(Stored entries)
━━━
/-- The first strobes after an assertion of `OWN_Dd` (R70), and the end of the frame that brings none (R125 order 3). -/
def State.ownMarker (s : State) : State :=
  let ready := allDoms.foldl (fun m d => withBit m d (s.owns d && decide (s.fab.ownAt.read 0 d + 384 ≤ s.marker))) 0
  { s with fab := { s.fab with ownReady := ready, ownSensed := Nat.land s.fab.ownReady ready } }

/-- R27: a frame marker. (DESIGN CHOICE, log 4; DEDUCED, log 5; DEDUCED, log 67.) -/
def State.frameMarker (s : State) : State :=
  let old := s
  let m := s.nextMarker
  let s := { (s.advanceTo m) with marker := m, started := true }
  if s.fab.treeLost then s.stepAtMarker.serviceMarker
  else
    let s := s.forEach State.markerFirst allTiles
    let s := s.stepAtMarker
    let s := if s.tmu.calPend then s.treeMarker else s.moveTrims
    let s := s.serviceMarker.ownMarker.exchangeTiles
    let s := s.forEach State.markerFreeze allTiles
    let s := s.forEach State.trueTxn allSlots
    (s.forEach (State.markerLanes old) allTiles).releaseDue.putAhead.captureSnap

def execFrameMarker (s : State) : Host.Outcome State Fault Refusal := .next (if s.inReset then s else s.frameMarker)

/-- Time between commands: one tick once the first marker has passed and no reset is asserted. (DESIGN CHOICE, log 3.) -/
def State.idle (s : State) : State := if s.started && !s.inReset then (((s.advance 1).egress 0).egress 1).tlGo else s

/-! ### Quarantine (R373) -/

/-- The quarantine of session record i ends: the record becomes invalid. -/
def execQuarantineEnd (i : Nat) (s : State) : Host.Outcome State Fault Refusal :=
  .next (let x := s.sess i
    if s.inReset || decide (16384 ≤ i) || !x.quar then s
    else (s.advance (x.ageAt - s.tick)).endQuarantine)

end Sys2Proof.Machine
end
━━━
§ What is required
Write out each line above with the word "ready".

§ Your response
  let ready := allDoms.foldl (fun m d => withBit m d (s.owns d && decide (s.fab.ownAt.read 0 d + 384 ≤ s.marker))) 0
  { s with fab := { s.fab with ownReady := ready, ownSensed := Nat.land s.fab.ownReady ready } }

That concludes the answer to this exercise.